For Sale. Restored some time ago to a high standard and used little since for only short runs. The 1952 Ephgrave No.1 racing bicycle is a very handsome bicycle indeed. Beautiful dark red and ivory paintwork with the famous No.1 lugwork. Reynolds 531 tubing to the 23.1/2" frame. Specifications as follows.

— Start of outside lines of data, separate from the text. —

-- ==== Sys2Proof/Tests/Slice0.lean ====
section
/-! SUPPORT. Small tests against the spec's own vectors (95_test_vectors.md), the smoke test of WellFormed, the decoding of
every command's word, and for each statement with hypotheses or clauses a witness that meets them. -/

namespace Sys2Proof.Machine

/-- The state after reset with `bs` loaded as a packet: `bs` in IN and their number in IN_LEN. -/
def withInput (bs : List Byte) : State :=
  { State.reset with inBuf := Memory.ofBytesFrom 0 bs, inLen := BitVec.ofNat 8 bs.length }

/-- The state after reset with IN_LEN = `n` and every byte of IN 0x00. -/
def withZeros (n : Byte) : State := State.reset.setInLen n

/-- The outcome is a next state that passes the check. -/
def answers (o : Host.Outcome State Fault Refusal) (p : State → Bool) : Bool :=
  match o with
  | .next t => p t
  | .fault _ => false
  | .refused _ => false

/-- A check that passes gives a next state that passes it. -/
theorem answers_next {o : Host.Outcome State Fault Refusal} {p : State → Bool} (h : answers o p = true) :
    ∃ t, o = .next t ∧ p t = true := by
  cases o with
  | next t => exact ⟨t, rfl, h⟩
  | fault r => cases r
  | refused r => cases h

/-- LASTCMD, ERRCODE and STATUS in one line. -/
def done (t : State) (v e st : Byte) : Bool := t.lastcmd == v && t.errcode == e && t.status == st

/-! ## WellFormed: each check refuses an ill-formed term -/

theorem test_wf_load_255 : (Pseudo.load (List.replicate 255 0x00#8)).wf = true := by decide +kernel
theorem test_wf_load_256_refused : (Pseudo.load (List.replicate 256 0x00#8)).wf = false := by decide +kernel
theorem test_wf_rdOut_256 : (Pseudo.rdOut 256).wf = true := by decide
theorem test_wf_rdOut_257_refused : (Pseudo.rdOut 257).wf = false := by decide

/-! ## Decoding: every word written out bit by bit from opcode_table.json's "encoding" -/

theorem test_decode_crcClr : decode 0b00000001#8 = .ok .crcClr := rfl
theorem test_decode_crcByte : decode 0b00000010#8 = .ok .crcByte := rfl
theorem test_decode_crcBuf : decode 0b00000011#8 = .ok .crcBuf := rfl
theorem test_decode_crcCmp : decode 0b00000100#8 = .ok .crcCmp := rfl
theorem test_decode_valTrailer : decode 0b00000101#8 = .ok .valTrailer := rfl
theorem test_decode_frameCmd : decode 0b00000110#8 = .ok .frameCmd := rfl
theorem test_decode_valResp : decode 0b00000111#8 = .ok .valResp := rfl
theorem test_decode_hdrExtract : decode 0b00001000#8 = .ok .hdrExtract := rfl
theorem test_decode_chkWake : decode 0b00001001#8 = .ok .chkWake := rfl
theorem test_decode_00_illegal : decode 0x00#8 = .error (.illegalCode 0x00#8) := rfl
theorem test_decode_0A_illegal : decode 0x0A#8 = .error (.illegalCode 0x0A#8) := rfl
theorem test_decode_FF_illegal : decode 0xFF#8 = .error (.illegalCode 0xFF#8) := rfl
theorem test_decodeBytes_none : decodeBytes [] = .error .noByte := rfl
/-- No two rows of the table have one code. -/
theorem test_table_no_overlap : opcodeTable.Pairwise (fun r r' => r.1 ≠ r'.1) := by decide
theorem test_table_word : decodeTableWord 8 9 = some .chkWake ∧ decodeTableWord 8 10 = none := by decide

/-! ## The CRC function: 95_test_vectors.md section 2.1 -/

theorem test_crc_digits :
    crc16 [0x31#8, 0x32#8, 0x33#8, 0x34#8, 0x35#8, 0x36#8, 0x37#8, 0x38#8, 0x39#8] = 0xBCDD#16 := by decide +kernel
theorem test_crc_trailing_zero : crc16 [0x01#8, 0x00#8] = 0x8009#16 ∧ crc16 [0xFF#8, 0xFF#8] = 0x800D#16 := by
  decide +kernel

/-! ## The commands: at most two vectors of 95_test_vectors.md each -/

/-- V1. -/
theorem test_crcClr : answers (exec .crcClr (State.reset.setCrc 0x4333#16))
    (fun t => t.crc == 0x0000#16 && done t 0x01#8 0x00#8 0x00#8) = true := by decide +kernel
/-- V5. -/
theorem test_crcByte_continues : answers (exec .crcByte (State.reset.setCrc 0x4333#16))
    (fun t => t.crc == 0xB289#16 && done t 0x02#8 0x00#8 0x00#8) = true := by decide +kernel
/-- V3, second half. -/
theorem test_crcByte_feed : answers (exec .crcByte ((State.reset.setCrc 0x80C3#16).setData 0x11#8))
    (fun t => t.crc == 0x4333#16) = true := by decide +kernel
/-- V8, V11: bytes at or above IN_LEN are not read. -/
theorem test_crcBuf_stale : answers (exec .crcBuf ((withInput [0x04#8, 0x11#8, 0x33#8, 0x43#8]).setInLen 0x02#8))
    (fun t => hostRead t (regAddr .crcLo) == 0x33#8 && hostRead t (regAddr .crcHi) == 0x43#8) = true := by decide +kernel
/-- V12. -/
theorem test_crcCmp_match : answers (exec .crcCmp ((withInput [0x04#8, 0x11#8]).setClaim 0x4333#16))
    (fun t => t.crc == 0x4333#16 && done t 0x04#8 0x00#8 0x02#8) = true := by decide +kernel
/-- V13. -/
theorem test_crcCmp_swapped : answers (exec .crcCmp ((withInput [0x04#8, 0x11#8]).setClaim 0x3343#16))
    (fun t => t.crc == 0x4333#16 && done t 0x04#8 0x00#8 0x00#8) = true := by decide +kernel
/-- V18. -/
theorem test_valTrailer_short : answers (exec .valTrailer ((withInput [0x00#8]).setCrc 0x1234#16))
    (fun t => t.crc == 0x1234#16 && done t 0x05#8 0x01#8 0x01#8) = true := by decide +kernel
/-- V20. -/
theorem test_valTrailer_mismatch : answers (exec .valTrailer (withInput [0x01#8, 0x00#8]))
    (fun t => t.crc == 0x0000#16 && t.claim == 0x0001#16 && done t 0x05#8 0x00#8 0x00#8) = true := by decide +kernel
/-- V27. -/
theorem test_frameCmd_read : answers (exec .frameCmd (withInput [0x02#8, 0x00#8, 0x00#8, 0x00#8]))
    (fun t => t.outBuf.slice 0 9 == [0x03#8, 0x07#8, 0x02#8, 0x00#8, 0x00#8, 0x00#8, 0x1E#8, 0x2D#8, 0x00#8] &&
      t.outLen == 0x08#8 && t.crc == 0x2D1E#16 && done t 0x06#8 0x00#8 0x00#8) = true := by decide +kernel
/-- V29, with the body's bytes left 0x00 and OUT filled before (V30). -/
theorem test_frameCmd_252 : answers (exec .frameCmd (((withZeros 252#8).setOut [0x55#8]).setCrc 0x430F#16))
    (fun t => t.outBuf == [] && t.outLen == 0x00#8 && t.crc == 0x430F#16 && done t 0x06#8 0x03#8 0x01#8) = true := by
  decide +kernel
/-- S5d. -/
theorem test_valResp_payload : answers (exec .valResp (withInput [0x07#8, 0x01#8, 0x23#8, 0x45#8, 0x67#8, 0x31#8, 0x6C#8]))
    (fun t => t.outBuf.slice 0 5 == [0x01#8, 0x23#8, 0x45#8, 0x67#8, 0x00#8] && t.outLen == 0x04#8 &&
      t.crc == 0x6C31#16 && t.claim == 0x6C31#16 && t.rxLen == 0x07#8 && done t 0x07#8 0x00#8 0x06#8) = true := by
  decide +kernel
/-- S6g. -/
theorem test_valResp_mismatch : answers (exec .valResp (withInput [0x09#8, 0x01#8, 0x23#8, 0x45#8, 0x67#8, 0x31#8, 0x6C#8]))
    (fun t => t.outBuf == [] && t.outLen == 0x00#8 && t.crc == 0xFAB2#16 && t.claim == 0x6C31#16 && t.rxLen == 0x09#8 &&
      done t 0x07#8 0x02#8 0x01#8) = true := by decide +kernel
/-- V38. -/
theorem test_hdrExtract_FF : answers (exec .hdrExtract (withInput [0xFF#8, 0x00#8, 0x00#8, 0x00#8]))
    (fun t => t.rxLen == 0xFF#8 && t.remain == 0xFB#8 && done t 0x08#8 0x00#8 0x04#8) = true := by decide +kernel
/-- V39. -/
theorem test_hdrExtract_3 : answers (exec .hdrExtract ((withInput [0x03#8, 0x00#8, 0x00#8, 0x00#8]).setRemain 0x09#8))
    (fun t => t.rxLen == 0x03#8 && t.remain == 0x00#8 && done t 0x08#8 0x01#8 0x01#8) = true := by decide +kernel
/-- S7a, Scenario A. -/
theorem test_chkWake_accepted : answers (exec .chkWake (withInput [0x04#8, 0x11#8, 0x33#8, 0x43#8]))
    (fun t => t.crc == 0x4333#16 && t.claim == 0x4333#16 && t.rxLen == 0x04#8 && done t 0x09#8 0x00#8 0x06#8) = true := by
  decide +kernel
/-- V46: a bad CRC is reported before a bad status. -/
theorem test_chkWake_priority : answers (exec .chkWake (withInput [0x04#8, 0x00#8, 0x33#8, 0x43#8]))
    (fun t => t.crc == 0x4003#16 && t.claim == 0x4333#16 && done t 0x09#8 0x02#8 0x05#8) = true := by decide +kernel

/-! ## The bus and the step -/

/-- V51. -/
theorem test_illegal_00 : answers (step ((State.reset.setCrc 0x4333#16).setPending [.write 0x200#10 0x00#8]))
    (fun t => t.crc == 0x4333#16 && done t 0x00#8 0x05#8 0x01#8) = true := by decide +kernel
/-- V54: reserved addresses read 0x00 whatever the state. -/
theorem test_reserved_reads : hostRead ((withInput [0x55#8]).setData 0xAA#8) 0x207#10 = 0x00#8 ∧
    hostRead State.reset 0x20E#10 = 0x00#8 ∧ hostRead State.reset 0x3FF#10 = 0x00#8 := by decide +kernel
/-- V58: IN[255] is readable and writable. -/
theorem test_in_255 : answers (step (State.reset.setPending [.write 0x0FF#10 0xAB#8]))
    (fun t => hostRead t 0x0FF#10 == 0xAB#8 && hostRead t 0x100#10 == 0x00#8) = true := by decide +kernel
/-- V56, V57: OUT and CRC are read-only to the host. -/
theorem test_ignored_writes :
    answers (step (State.reset.setPending [.write 0x100#10 0x55#8])) (fun t => t == State.reset) = true ∧
    answers (step (State.reset.setPending [.write 0x208#10 0x12#8])) (fun t => t == State.reset) = true := by decide +kernel
/-- The fetch word runs its command first after reset. -/
theorem test_fetch_word : answers (step (State.reset.withFetchWord 8 0x08))
    (fun t => done t 0x08#8 0x01#8 0x01#8 && t.pending == []) = true := by decide +kernel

Frame 	23½"  -  Frame No. LE 1716 – (1952) No 1 lugs - Finish maroon with cream head and seat tube - lugs lined in gold - oval forks - Simplex rear ends
Chainstays 17½" - Wheelbase 41½"
Wheels 	Airlite large flange hubs - 32/40 - rear gear/fixed - 15/17 double butted spokes - Dunlop light alloy HP rims 27 x 1¼ - Continental Supersport tyres
Chainset 	Stronglight cottered fluted cranks with TA alloy double ring 44/48
Pedals 	Chater Lea with Sportsman adjustable toeclips and Binda straps
Gears 	Rear: Benelux five-speed, double-roller with Benelux down-tube lever. Front: Benelux rod-operated changer. Simplex 5-speed 14-24 block
Brakes 	GB 'Coureur' hiduminium brakes
Stem/Bars 	GB alloy 4½" (11.5cm) with Alloy Maes bars 15" (38cm)
Headset 	Stronglight Competition
Saddle 	Brooks B17 Swallow
Extras 	Short alloy guards. 

Altogether a nice early 50's racing/ touring bicycle from this well sort after and respected maker.

Price: £1350.00

More details can be found here.


----------



## fat tire trader (Apr 4, 2014)

Nice Bike! This is not the for sale section, you should repost your ad in the for sale section as well as convert the asking price into ounces of gold or useless dollar$.


----------



## mre straightbar (Apr 4, 2014)

*I heard bicycling is coming up*

I think it's doomed already though


----------



## mre straightbar (Apr 4, 2014)

*bitcoin bitcoin*

Bitcoin Christ I hate auto correct


----------